Task instructions
Filter the entries for lines with the word "hoff".

►

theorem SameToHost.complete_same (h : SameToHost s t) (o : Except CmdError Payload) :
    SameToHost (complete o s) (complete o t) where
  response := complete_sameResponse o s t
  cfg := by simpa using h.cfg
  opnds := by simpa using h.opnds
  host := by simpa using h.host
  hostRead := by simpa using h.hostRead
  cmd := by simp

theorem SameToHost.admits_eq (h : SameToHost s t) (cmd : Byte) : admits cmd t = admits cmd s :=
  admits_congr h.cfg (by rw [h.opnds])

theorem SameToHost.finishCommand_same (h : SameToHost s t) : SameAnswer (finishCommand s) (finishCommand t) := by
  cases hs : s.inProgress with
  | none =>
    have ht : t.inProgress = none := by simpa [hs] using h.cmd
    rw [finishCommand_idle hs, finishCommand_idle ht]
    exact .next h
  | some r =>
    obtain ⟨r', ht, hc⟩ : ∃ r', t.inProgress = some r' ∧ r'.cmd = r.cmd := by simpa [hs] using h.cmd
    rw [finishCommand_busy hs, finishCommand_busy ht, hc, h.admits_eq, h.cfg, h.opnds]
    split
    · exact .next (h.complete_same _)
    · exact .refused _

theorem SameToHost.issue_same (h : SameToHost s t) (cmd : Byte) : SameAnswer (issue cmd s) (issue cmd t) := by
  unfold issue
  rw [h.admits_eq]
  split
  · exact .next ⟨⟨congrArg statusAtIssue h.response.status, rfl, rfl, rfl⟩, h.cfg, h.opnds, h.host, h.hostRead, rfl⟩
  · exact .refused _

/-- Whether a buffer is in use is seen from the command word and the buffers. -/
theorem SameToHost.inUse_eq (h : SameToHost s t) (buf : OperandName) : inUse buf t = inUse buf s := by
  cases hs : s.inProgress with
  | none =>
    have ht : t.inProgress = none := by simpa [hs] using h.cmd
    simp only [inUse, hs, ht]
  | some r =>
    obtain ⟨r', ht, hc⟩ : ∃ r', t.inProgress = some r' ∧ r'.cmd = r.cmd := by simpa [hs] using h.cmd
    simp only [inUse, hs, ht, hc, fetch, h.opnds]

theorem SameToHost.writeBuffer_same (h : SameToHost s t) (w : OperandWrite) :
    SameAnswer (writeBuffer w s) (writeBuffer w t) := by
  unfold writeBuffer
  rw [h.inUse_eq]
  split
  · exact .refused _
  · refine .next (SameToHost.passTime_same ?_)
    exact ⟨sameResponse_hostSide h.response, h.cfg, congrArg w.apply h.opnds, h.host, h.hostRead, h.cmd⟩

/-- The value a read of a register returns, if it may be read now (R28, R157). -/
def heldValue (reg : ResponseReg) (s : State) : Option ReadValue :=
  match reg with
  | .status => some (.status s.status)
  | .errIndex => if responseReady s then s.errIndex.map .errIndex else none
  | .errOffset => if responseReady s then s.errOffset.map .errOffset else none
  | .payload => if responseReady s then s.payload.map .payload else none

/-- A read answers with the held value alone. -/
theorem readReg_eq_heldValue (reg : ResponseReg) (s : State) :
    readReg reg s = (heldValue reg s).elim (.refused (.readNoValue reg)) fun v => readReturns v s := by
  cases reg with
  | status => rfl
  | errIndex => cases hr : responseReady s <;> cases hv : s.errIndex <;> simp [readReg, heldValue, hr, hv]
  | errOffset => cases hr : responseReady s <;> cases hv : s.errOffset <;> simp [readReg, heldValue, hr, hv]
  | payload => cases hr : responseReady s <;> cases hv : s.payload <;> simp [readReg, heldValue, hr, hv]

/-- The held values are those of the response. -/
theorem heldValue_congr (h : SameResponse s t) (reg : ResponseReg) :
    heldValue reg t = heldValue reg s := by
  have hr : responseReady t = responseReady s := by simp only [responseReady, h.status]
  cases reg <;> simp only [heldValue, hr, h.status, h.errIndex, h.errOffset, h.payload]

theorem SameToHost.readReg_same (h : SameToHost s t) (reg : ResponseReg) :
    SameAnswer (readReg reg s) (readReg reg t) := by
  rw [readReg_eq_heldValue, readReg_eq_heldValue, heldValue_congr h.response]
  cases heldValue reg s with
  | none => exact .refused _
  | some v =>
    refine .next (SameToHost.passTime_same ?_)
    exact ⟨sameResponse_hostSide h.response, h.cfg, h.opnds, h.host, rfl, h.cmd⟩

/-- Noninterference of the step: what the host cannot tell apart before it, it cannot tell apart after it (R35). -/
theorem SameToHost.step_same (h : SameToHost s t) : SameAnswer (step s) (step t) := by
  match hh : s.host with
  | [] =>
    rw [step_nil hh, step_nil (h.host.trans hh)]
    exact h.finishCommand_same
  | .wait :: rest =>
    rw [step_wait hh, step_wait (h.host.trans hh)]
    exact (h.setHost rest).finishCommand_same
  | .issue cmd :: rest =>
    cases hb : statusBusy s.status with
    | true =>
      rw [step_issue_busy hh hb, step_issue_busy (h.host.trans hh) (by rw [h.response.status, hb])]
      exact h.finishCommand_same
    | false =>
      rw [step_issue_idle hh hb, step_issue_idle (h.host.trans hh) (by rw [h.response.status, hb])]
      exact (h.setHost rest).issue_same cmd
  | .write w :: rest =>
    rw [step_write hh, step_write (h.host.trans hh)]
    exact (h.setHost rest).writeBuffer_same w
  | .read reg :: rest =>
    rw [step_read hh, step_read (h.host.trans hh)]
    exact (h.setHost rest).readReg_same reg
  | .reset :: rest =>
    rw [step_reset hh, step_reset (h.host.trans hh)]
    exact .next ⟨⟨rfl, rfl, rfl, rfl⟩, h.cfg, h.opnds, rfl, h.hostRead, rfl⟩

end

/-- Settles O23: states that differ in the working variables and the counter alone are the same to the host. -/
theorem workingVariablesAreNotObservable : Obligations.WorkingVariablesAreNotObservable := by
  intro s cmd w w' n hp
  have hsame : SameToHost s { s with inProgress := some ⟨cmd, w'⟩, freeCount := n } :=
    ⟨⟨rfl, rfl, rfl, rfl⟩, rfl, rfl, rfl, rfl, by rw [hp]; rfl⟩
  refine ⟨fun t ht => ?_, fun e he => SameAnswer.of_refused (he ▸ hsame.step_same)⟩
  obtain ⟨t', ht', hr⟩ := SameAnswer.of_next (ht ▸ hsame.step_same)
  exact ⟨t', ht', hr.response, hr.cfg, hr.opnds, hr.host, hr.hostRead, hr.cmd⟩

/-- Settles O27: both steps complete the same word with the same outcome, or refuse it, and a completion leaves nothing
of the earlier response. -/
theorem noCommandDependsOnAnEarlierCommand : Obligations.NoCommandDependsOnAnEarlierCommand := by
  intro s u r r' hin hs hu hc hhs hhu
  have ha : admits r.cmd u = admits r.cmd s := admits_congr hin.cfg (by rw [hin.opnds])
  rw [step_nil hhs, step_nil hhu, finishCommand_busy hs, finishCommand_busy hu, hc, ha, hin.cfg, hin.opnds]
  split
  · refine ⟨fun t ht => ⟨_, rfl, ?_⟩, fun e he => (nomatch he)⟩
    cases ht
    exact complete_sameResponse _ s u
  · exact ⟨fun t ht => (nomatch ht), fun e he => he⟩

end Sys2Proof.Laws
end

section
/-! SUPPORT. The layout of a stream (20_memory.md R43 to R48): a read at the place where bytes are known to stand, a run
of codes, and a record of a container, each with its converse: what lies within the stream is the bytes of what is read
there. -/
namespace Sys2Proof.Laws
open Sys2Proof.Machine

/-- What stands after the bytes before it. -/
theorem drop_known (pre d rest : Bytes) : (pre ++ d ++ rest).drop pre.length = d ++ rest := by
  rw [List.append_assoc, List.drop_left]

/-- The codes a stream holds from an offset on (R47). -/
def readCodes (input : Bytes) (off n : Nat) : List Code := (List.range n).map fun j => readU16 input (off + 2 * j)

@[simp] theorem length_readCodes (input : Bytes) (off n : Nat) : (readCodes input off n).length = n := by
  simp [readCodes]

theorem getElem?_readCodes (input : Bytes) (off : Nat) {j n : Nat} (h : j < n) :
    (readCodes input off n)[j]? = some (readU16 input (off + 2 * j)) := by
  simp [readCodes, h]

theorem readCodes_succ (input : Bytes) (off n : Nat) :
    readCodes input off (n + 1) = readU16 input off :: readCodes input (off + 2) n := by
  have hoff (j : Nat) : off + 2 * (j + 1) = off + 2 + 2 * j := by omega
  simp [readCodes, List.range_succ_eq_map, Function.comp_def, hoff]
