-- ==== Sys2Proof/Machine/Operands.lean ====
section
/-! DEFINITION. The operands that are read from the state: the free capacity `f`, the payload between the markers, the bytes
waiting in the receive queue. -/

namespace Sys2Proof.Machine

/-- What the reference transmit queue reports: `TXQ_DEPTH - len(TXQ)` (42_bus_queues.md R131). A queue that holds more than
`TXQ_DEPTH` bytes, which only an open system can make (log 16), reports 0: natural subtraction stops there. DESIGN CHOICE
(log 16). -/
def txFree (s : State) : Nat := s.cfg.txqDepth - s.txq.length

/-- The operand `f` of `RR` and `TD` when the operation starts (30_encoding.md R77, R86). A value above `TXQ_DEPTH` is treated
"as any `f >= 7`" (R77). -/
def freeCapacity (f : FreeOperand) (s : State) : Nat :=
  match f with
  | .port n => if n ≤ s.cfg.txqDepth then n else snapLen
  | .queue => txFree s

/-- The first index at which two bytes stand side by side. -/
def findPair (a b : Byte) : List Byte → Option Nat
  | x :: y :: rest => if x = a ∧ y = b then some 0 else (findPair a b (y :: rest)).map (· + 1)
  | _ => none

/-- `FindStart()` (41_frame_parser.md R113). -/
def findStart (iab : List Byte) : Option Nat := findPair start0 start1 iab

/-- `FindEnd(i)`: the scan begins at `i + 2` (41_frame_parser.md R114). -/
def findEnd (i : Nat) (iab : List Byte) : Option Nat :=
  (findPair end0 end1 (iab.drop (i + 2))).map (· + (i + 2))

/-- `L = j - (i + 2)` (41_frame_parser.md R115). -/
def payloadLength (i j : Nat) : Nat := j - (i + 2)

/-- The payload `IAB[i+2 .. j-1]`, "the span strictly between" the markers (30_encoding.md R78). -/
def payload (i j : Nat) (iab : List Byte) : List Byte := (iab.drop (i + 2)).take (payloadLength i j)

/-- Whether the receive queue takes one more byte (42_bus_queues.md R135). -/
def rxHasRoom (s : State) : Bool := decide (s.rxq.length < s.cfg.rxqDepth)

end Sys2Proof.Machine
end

◄

Task result
  have hoff (j : Nat) : off + 2 * (j + 1) = off + 2 + 2 * j := by omega
  simp [readCodes, List.range_succ_eq_map, Function.comp_def, hoff]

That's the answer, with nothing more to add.